EXERCISE PROMPT —
Working from the entries below, give again each line from the first through the one containing "have u1 := orr (a := 256) hf rfl", exactly and with nothing else.

Segment Start: RECORDS PROVIDED

-- ==== Sys2Proof/Laws/RunHost.lean ====
section
/-! SUPPORT. Laws/RunHost.lean: what the operations and the commands may change, and that they keep the canonical forms and the pins
(Laws/Run.lean): restart, firmware, the vote, configuration, freeze, the host interface, memory, PDX, reports, SGMII and start-up. -/
namespace Sys2Proof.Machine

set_option linter.unusedVariables false

theorem clearScratch_run {f K s0} (hf : 8589934592 ||| f = f)
    (hK : ∀ x, x ∈ ([] : List Nat) → x ∈ K) {s}
    (h : Run f K s0 s) : Run f K s0 (State.clearScratch s) := by
  have cm := orr (a := 8589934592) hf rfl
  unfold State.clearScratch
  repeat' first
    | with_reducible assumption
    | with_reducible apply clearStore_run cm
    | (with_reducible apply each_run; intro _ _ _)
    | split
    | dsimp only
    | intro _ _

theorem loseHistory_run {f K s0} (hf : 35913728 ||| f = f)
    (hK : ∀ x, x ∈ ([] : List Nat) → x ∈ K) {s}
    (h : Run f K s0 s) : Run f K s0 (State.loseHistory s) := by
  have u0 := orr (a := 35913728) hf rfl
  unfold State.loseHistory
  repeat' first
    | with_reducible assumption
    | split
    | with_reducible apply run_upd_arrays_layers_jointModes u0
    | dsimp only
    | intro _ _

theorem warmRestart_run {f K s0} (hf : 38423887611841 ||| f = f)
    (hK : ∀ x, x ∈ ([0x202003, 0x210202, 0x600003, 0x600004] : List Nat) → x ∈ K) {s}
    (h : Run f K s0 s) : Run f K s0 (State.warmRestart s) := by
  have r1 := @dropPorts_run f K s0 (orr hf rfl) (sbk hK rfl)
  have r2 := @endAttempt_run f K s0 (orr hf rfl) (sbk hK rfl)
  have r3 := @clearScratch_run f K s0 (orr hf rfl) (sbk hK rfl)
  have r4 := @loseHistory_run f K s0 (orr hf rfl) (sbk hK rfl)
  have r5 := @pauseStreams_run f K s0 (orr hf rfl) (sbk hK rfl)
  have r6 := @courseRestart_run f K s0 (orr hf rfl) (sbk hK rfl)
  have r7 := @enter_run f K s0 (orr hf rfl) (sbk hK rfl)
  have r8 := @stopArrays_run f K s0 (orr hf rfl) (sbk hK rfl)
  have j0 := sbk (a := [PD.RESET_CAUSE]) hK rfl
  have u0 := orr (a := 2817499332608) hf rfl
  have u1 := orr (a := 256) hf rfl
  have u2 := orr (a := 512) hf rfl
  unfold State.warmRestart
  repeat' first
    | with_reducible assumption
    | with_reducible apply setNum_run j0
    | with_reducible apply r1
    | with_reducible apply r2
    | with_reducible apply r3
    | with_reducible apply r4
    | with_reducible apply r5
    | with_reducible apply r6
    | with_reducible apply r7
    | with_reducible apply r8
    | with_reducible apply ite_run
    | split
    | with_reducible apply run_upd_arrays_cells_link_dict_clk u0
    | with_reducible apply run_upd_course u1
    | with_reducible apply run_upd_events u2
    | dsimp only
    | intro _ _

theorem activate_run {f K s0} (hf : 130782864345025 ||| f = f)
    (hK : ∀ x, x ∈ ([0x202003, 0x210202, 0x600003, 0x600004, 0xA10001, 0xA10006, 0xB00004, 0xB01005, 0xB01006, 0xB01101] : List Nat) → x ∈ K) {s}
    (h : Run f K s0 s) : Run f K s0 (State.activate s) := by
  have r1 := @warmRestart_run f K s0 (orr hf rfl) (sbk hK rfl)
  have r2 := @fwSpall_run f K s0 (orr hf rfl) (sbk hK rfl)
  have j0 := sbk (a := [PD.FW_ROLLBACK_MIN]) hK rfl
  have j1 := sbk (a := [PD.FW_STAGE_STATE]) hK rfl
  have j2 := sbk (a := [PD.FW_RESULT]) hK rfl
  have j3 := sbk (a := [PD.FW_ACTIVATIONS]) hK rfl
  have u0 := orr (a := 17592186044416) hf rfl
  unfold State.activate
  repeat' first
    | with_reducible assumption
    | with_reducible apply bump_run j3
    | with_reducible apply setNum_run j0
    | with_reducible apply setNum_run j1
    | with_reducible apply setNum_run j2
    | with_reducible apply r1
    | with_reducible apply r2
    | split
    | with_reducible apply run_upd_fw u0
    | dsimp only
    | intro _ _

theorem freezeNow_run {f K s0} (hf : 44392781971905 ||| f = f)
    (hK : ∀ x, x ∈ ([0x201108, 0xA20006] : List Nat) → x ∈ K) {s x1}
    (h : Run f K s0 s) : Run f K s0 (State.freezeNow s x1) := by
  have r1 := @enter_run f K s0 (orr hf rfl) (sbk hK rfl)
  have j0 := sbk (a := [PD.COURSE_LOST_ENTRIES]) hK rfl
  have j1 := sbk (a := [PD.FREEZE_COUNT]) hK rfl
  have u0 := orr (a := 8796093022464) hf rfl
  unfold State.freezeNow
  repeat' first
    | with_reducible assumption
    | with_reducible apply bump_run j0
    | with_reducible apply bump_run j1
    | with_reducible apply r1
    | split
    | with_reducible apply run_upd_course_freeze u0
    | dsimp only
    | intro _ _

theorem freezeRequest_run {f K s0} (hf : 44392781971905 ||| f = f)
    (hK : ∀ x, x ∈ ([0x201108, 0xA20006, 0xA20007] : List Nat) → x ∈ K) {s x1}
    (h : Run f K s0 s) : Run f K s0 (State.freezeRequest s x1) := by
  have r1 := @freezeNow_run f K s0 (orr hf rfl) (sbk hK rfl)
  have j0 := sbk (a := [PD.FREEZE_IGNORED]) hK rfl
  unfold State.freezeRequest
  repeat' first
    | with_reducible assumption
    | with_reducible apply bump_run j0
    | with_reducible apply r1
    | with_reducible apply ite_run
    | split
    | dsimp only
    | intro _ _

theorem freezeByCommand_run {f K s0} (hf : 44392781971905 ||| f = f)
    (hK : ∀ x, x ∈ ([0x201108, 0xA20006, 0xA20007] : List Nat) → x ∈ K) {s}
    (h : Run f K s0 s) : Run f K s0 (State.freezeByCommand s) := by
  have r1 := @freezeRequest_run f K s0 (orr hf rfl) (sbk hK rfl)
  have j0 := sbk (a := [PD.FREEZE_IGNORED]) hK rfl
  unfold State.freezeByCommand
  repeat' first
    | with_reducible assumption
    | with_reducible apply bump_run j0
    | with_reducible apply r1
    | with_reducible apply ite_run
    | split
    | dsimp only
    | intro _ _

theorem freezeWhenSent_run {f K s0} (hf : 44942537785793 ||| f = f)
    (hK : ∀ x, x ∈ ([0x201108, 0xA20006, 0xA20007] : List Nat) → x ∈ K) {s}
    (h : Run f K s0 s) : Run f K s0 (State.freezeWhenSent s) := by
  have r1 := @freezeByCommand_run f K s0 (orr hf rfl) (sbk hK rfl)
  have u0 := orr (a := 549755813888) hf rfl
  unfold State.freezeWhenSent
  repeat' first
    | with_reducible assumption
    | with_reducible apply r1
    | with_reducible apply ite_run
    | split
    | with_reducible apply run_upd_dict u0
    | dsimp only
    | intro _ _

theorem respond_run {f K s0} (hf : 35802847379456 ||| f = f)
    (hK : ∀ x, x ∈ ([0x700208] : List Nat) → x ∈ K) {s x1 x2 x3}
    (h : Run f K s0 s) : Run f K s0 (State.respond s x1 x2 x3) := by
  have r1 := @send_run f K s0 (orr hf rfl) (sbk hK rfl)
  have r2 := @emit_run f K s0 (orr hf rfl) (sbk hK rfl)
  have u0 := orr (a := 549755813888) hf rfl
  unfold State.respond
  repeat' first
    | with_reducible assumption
    | with_reducible apply r1
    | with_reducible apply r2
    | with_reducible apply ite_run
    | split
    | with_reducible apply run_upd_dict u0
    | dsimp only
    | intro _ _

theorem answer_run {f K s0} (hf : 45011257262529 ||| f = f)
    (hK : ∀ x, x ∈ ([0x201108, 0x700208, 0xA20006, 0xA20007, 0xB20101, 0xB20103] : List Nat) → x ∈ K) {s x1 x2 x3 x4 x5 x6}
    (h : Run f K s0 s) : Run f K s0 (State.answer s x1 x2 x3 x4 x5 x6) := by
  have r1 := @freezeWhenSent_run f K s0 (orr hf rfl) (sbk hK rfl)
  have r2 := @respond_run f K s0 (orr hf rfl) (sbk hK rfl)
  have j0 := sbk (a := [PD.PDX_FRAMES]) hK rfl
  have j1 := sbk (a := [PD.PDX_BAD_FRAMES]) hK rfl
  unfold State.answer
  repeat' first
    | with_reducible assumption
    | with_reducible apply bump_run j0
    | with_reducible apply bump_run j1
    | with_reducible apply r1
    | with_reducible apply r2
    | with_reducible apply ite_run
    | split
    | dsimp only
    | intro _ _

theorem commitRung_run {f K s0} (hf : 4297080832 ||| f = f)
    (hK : ∀ x, x ∈ ([0x502103] : List Nat) → x ∈ K) {s x1 x2}
    (h : Run f K s0 s) : Run f K s0 (State.commitRung s x1 x2) := by
  have r1 := @setLayerNum_run f K s0 (orr hf rfl) (sbk hK rfl)
  have j0 := sbk (a := [PD.NARROWINGS]) hK rfl
  have u0 := orr (a := 4294983680) hf rfl
  unfold State.commitRung
  repeat' first
    | with_reducible assumption
    | with_reducible apply bump_run j0
    | with_reducible apply r1
    | with_reducible apply ite_run
    | with_reducible apply getD_run
    | split
    | with_reducible apply run_upd_triggers_upd u0
    | dsimp only
    | intro _ _

theorem commitLayer_run {f K s0} (hf : 4297080832 ||| f = f)
    (hK : ∀ x, x ∈ ([0x502103, 0x504102] : List Nat) → x ∈ K) {s x1 x2}
    (h : Run f K s0 s) : Run f K s0 (State.commitLayer s x1 x2) := by
  have r1 := @setLayerNum_run f K s0 (orr hf rfl) (sbk hK rfl)
  have r2 := @commitRung_run f K s0 (orr hf rfl) (sbk hK rfl)
  have j0 := sbk (a := [PD.GAUGE_CHANGES]) hK rfl
  unfold State.commitLayer
  repeat' first
    | with_reducible assumption
    | with_reducible apply bump_run j0
    | with_reducible apply r1
    | with_reducible apply r2
    | with_reducible apply ite_run
    | split
    | dsimp only
    | intro _ _

theorem commitNumerics_run {f K s0} (hf : 4347674624 ||| f = f)
    (hK : ∀ x, x ∈ ([0x320103, 0x501103, 0x502103, 0x504102, 0x508105] : List Nat) → x ∈ K) {s}
    (h : Run f K s0 s) : Run f K s0 (State.commitNumerics s) := by
  have r1 := @commitLayer_run f K s0 (orr hf rfl) (sbk hK rfl)
  have j2 := sbk (a := [PD.GROUT_FLAGGED]) hK rfl
  have j0 := sbk (a := [PD.DENSE_SWITCHES]) hK rfl
  have j1 := sbk (a := [PD.JOINT_SWITCHES]) hK rfl
  have u0 := orr (a := 50593792) hf rfl
  unfold State.commitNumerics
  repeat' first
    | with_reducible assumption
    | with_reducible apply bumpBy_run j0
    | with_reducible apply bumpBy_run j1
    | with_reducible apply setNum_run j2
    | with_reducible apply r1
    | (with_reducible apply each_run; intro _ _ _)
    | with_reducible apply RunOpt.map
    | with_reducible apply getD_run
    | split
    | with_reducible apply run_upd_arrays_storm_jointModes u0
    | dsimp only
    | intro _ _

theorem patchPhase_run {f K s0} (hf : 1073741824 ||| f = f)
    (hK : ∀ x, x ∈ ([] : List Nat) → x ∈ K) {s x1 x2 x3}
    (h : Run f K s0 s) : Run f K s0 (State.patchPhase s x1 x2 x3) := by
  have u0 := orr (a := 1073741824) hf rfl
  unfold State.patchPhase
  repeat' first
    | with_reducible assumption
    | with_reducible apply ite_run
    | with_reducible apply getD_run
    | split
    | with_reducible apply run_upd_step u0
    | dsimp only
    | intro _ _

theorem commitRow_run {f K s0} (hf : 1073741824 ||| f = f)
    (hK : ∀ x, x ∈ ([] : List Nat) → x ∈ K) {s x1}
    (h : Run f K s0 s) : Run f K s0 (State.commitRow s x1) := by
  have r1 := @patchPhase_run f K s0 (orr hf rfl) (sbk hK rfl)
  have u0 := orr (a := 1073741824) hf rfl
  unfold State.commitRow
  repeat' first
    | with_reducible assumption
    | with_reducible apply r1
    | split
    | with_reducible apply run_upd_step u0
    | dsimp only
    | intro _ _

theorem beginUpdate_run {f K s0} (hf : 3691298816 ||| f = f)
    (hK : ∀ x, x ∈ ([] : List Nat) → x ∈ K) {s}
    (h : Run f K s0 s) : Run f K s0 (State.beginUpdate s) := by
  have u0 := orr (a := 2617507840) hf rfl
  have u1 := orr (a := 1073790976) hf rfl
  unfold State.beginUpdate
  repeat' first
    | with_reducible assumption
    | split
    | with_reducible apply run_upd_arrays_jointParts_jointWaits_backward_exch u0
    | with_reducible apply run_upd_triggers_placeDue_step u1
    | dsimp only
    | intro _ _

theorem awaitGather_run {f K s0} (hf : 17595407270400 ||| f = f)
    (hK : ∀ x, x ∈ ([0x202003] : List Nat) → x ∈ K) {s x1}
    (h : Run f K s0 s) : Run f K s0 (State.awaitGather s x1) := by
  have r1 := @deadline_run f K s0 (orr hf rfl) (sbk hK rfl)
  have u0 := orr (a := 17594333528064) hf rfl
  unfold State.awaitGather
  repeat' first
    | with_reducible assumption
    | with_reducible apply r1
    | with_reducible apply ite_run
    | split
    | with_reducible apply run_upd_exch_fw u0
    | dsimp only
    | intro _ _

theorem applyWaiting_run {f K s0} (hf : 9223408183299538944 ||| f = f)
    (hK : ∀ x, x ∈ ([0x100102] : List Nat) → x ∈ K) {s}
    (h : Run f K s0 s) : Run f K s0 (State.applyWaiting s) := by
  have cany := orr (a := 2 ^ 63) hf rfl
  have j0 := sbk (a := [PD.CFG_STATUS]) hK rfl
  have cr := orr (a := 35596688949248) hf rfl
  have u0 := orr (a := 549755813888) hf rfl
  unfold State.applyWaiting
  repeat' first
    | with_reducible assumption
    | with_reducible apply result_run cr j0
    | with_reducible apply pdSet_run j0
    | with_reducible apply pdSet_run_any cany
    | with_reducible apply ite_run
    | (with_reducible apply each_run; intro _ _ _)
    | split
    | with_reducible apply run_upd_dict u0
    | dsimp only
    | intro _ _

theorem commitCounts_run {f K s0} (hf : 1073742336 ||| f = f)
    (hK : ∀ x, x ∈ ([0x600001, 0x600002, 0x600003, 0x600004, 0x600007, 0x600201] : List Nat) → x ∈ K) {s}
    (h : Run f K s0 s) : Run f K s0 (State.commitCounts s) := by
  have r1 := @endAttempt_run f K s0 (orr hf rfl) (sbk hK rfl)
  have j0 := sbk (a := [PD.STEP_NUMBER]) hK rfl
  have j1 := sbk (a := [PD.STEP_ATTEMPT]) hK rfl
  have j2 := sbk (a := [PD.STEP_LAST_DECISION]) hK rfl
  have j3 := sbk (a := [PD.STEPS_COMMITTED]) hK rfl
  unfold State.commitCounts
  repeat' first
    | with_reducible assumption
    | with_reducible apply bump_run j3
    | with_reducible apply setNum_run j0
    | with_reducible apply setNum_run j1
    | with_reducible apply setNum_run j2
    | with_reducible apply r1
    | split
    | dsimp only
    | intro _ _

theorem applyCommit_run {f K s0} (hf : 9223430181571838464 ||| f = f)
    (hK : ∀ x, x ∈ ([0x100102, 0x202003, 0x320103, 0x411004, 0x411008, 0x501103, 0x502103, 0x504102, 0x508105, 0x600001, 0x600002, 0x600003, 0x600004,
       0x600007, 0x600201, 0x610103, 0x615103, 0x620201, 0x620208, 0xA00107, 0xA01003, 0xA10001, 0xA10006] : List Nat) → x ∈ K) {s x1}
    (h : Run f K s0 s) : Run f K s0 (State.applyCommit s x1) := by
  have r1 := @observe_run f K s0 (orr hf rfl) (sbk hK rfl)
  have r2 := @commitNumerics_run f K s0 (orr hf rfl) (sbk hK rfl)
  have r3 := @closeWindows_run f K s0 (orr hf rfl) (sbk hK rfl)
  have r4 := @commitExchange_run f K s0 (orr hf rfl) (sbk hK rfl)
  have r5 := @adoptRoots_run f K s0 (orr hf rfl) (sbk hK rfl)
  have r6 := @calVerdict_run f K s0 (orr hf rfl) (sbk hK rfl)
  have r7 := @commitRow_run f K s0 (orr hf rfl) (sbk hK rfl)
  have r8 := @beginUpdate_run f K s0 (orr hf rfl) (sbk hK rfl)
  have r9 := @awaitGather_run f K s0 (orr hf rfl) (sbk hK rfl)
  have r10 := @updateAll_run f K s0 (orr hf rfl) (sbk hK rfl)
  have r11 := @applyWaiting_run f K s0 (orr hf rfl) (sbk hK rfl)
  have r12 := @commitCounts_run f K s0 (orr hf rfl) (sbk hK rfl)
  have r13 := @cause_run f K s0 (orr hf rfl) (sbk hK rfl)
  have r14 := @endPhase_run f K s0 (orr hf rfl) (sbk hK rfl)
  unfold State.applyCommit
  repeat' first
    | with_reducible assumption
    | with_reducible apply r1
    | with_reducible apply r2
    | with_reducible apply r3
    | with_reducible apply r4
    | with_reducible apply r5
    | with_reducible apply r6
    | with_reducible apply r7
    | with_reducible apply r8
    | with_reducible apply r9
    | with_reducible apply r10
    | with_reducible apply r11
    | with_reducible apply r12
    | with_reducible apply r13
    | with_reducible apply r14
    | split
    | dsimp only
    | intro _ _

Segment End: RECORDS PROVIDED

WRITTEN ANSWER —
-- ==== Sys2Proof/Laws/RunHost.lean ====
section
/-! SUPPORT. Laws/RunHost.lean: what the operations and the commands may change, and that they keep the canonical forms and the pins
(Laws/Run.lean): restart, firmware, the vote, configuration, freeze, the host interface, memory, PDX, reports, SGMII and start-up. -/
namespace Sys2Proof.Machine

set_option linter.unusedVariables false

theorem clearScratch_run {f K s0} (hf : 8589934592 ||| f = f)
    (hK : ∀ x, x ∈ ([] : List Nat) → x ∈ K) {s}
    (h : Run f K s0 s) : Run f K s0 (State.clearScratch s) := by
  have cm := orr (a := 8589934592) hf rfl
  unfold State.clearScratch
  repeat' first
    | with_reducible assumption
    | with_reducible apply clearStore_run cm
    | (with_reducible apply each_run; intro _ _ _)
    | split
    | dsimp only
    | intro _ _

theorem loseHistory_run {f K s0} (hf : 35913728 ||| f = f)
    (hK : ∀ x, x ∈ ([] : List Nat) → x ∈ K) {s}
    (h : Run f K s0 s) : Run f K s0 (State.loseHistory s) := by
  have u0 := orr (a := 35913728) hf rfl
  unfold State.loseHistory
  repeat' first
    | with_reducible assumption
    | split
    | with_reducible apply run_upd_arrays_layers_jointModes u0
    | dsimp only
    | intro _ _

theorem warmRestart_run {f K s0} (hf : 38423887611841 ||| f = f)
    (hK : ∀ x, x ∈ ([0x202003, 0x210202, 0x600003, 0x600004] : List Nat) → x ∈ K) {s}
    (h : Run f K s0 s) : Run f K s0 (State.warmRestart s) := by
  have r1 := @dropPorts_run f K s0 (orr hf rfl) (sbk hK rfl)
  have r2 := @endAttempt_run f K s0 (orr hf rfl) (sbk hK rfl)
  have r3 := @clearScratch_run f K s0 (orr hf rfl) (sbk hK rfl)
  have r4 := @loseHistory_run f K s0 (orr hf rfl) (sbk hK rfl)
  have r5 := @pauseStreams_run f K s0 (orr hf rfl) (sbk hK rfl)
  have r6 := @courseRestart_run f K s0 (orr hf rfl) (sbk hK rfl)
  have r7 := @enter_run f K s0 (orr hf rfl) (sbk hK rfl)
  have r8 := @stopArrays_run f K s0 (orr hf rfl) (sbk hK rfl)
  have j0 := sbk (a := [PD.RESET_CAUSE]) hK rfl
  have u0 := orr (a := 2817499332608) hf rfl
  have u1 := orr (a := 256) hf rfl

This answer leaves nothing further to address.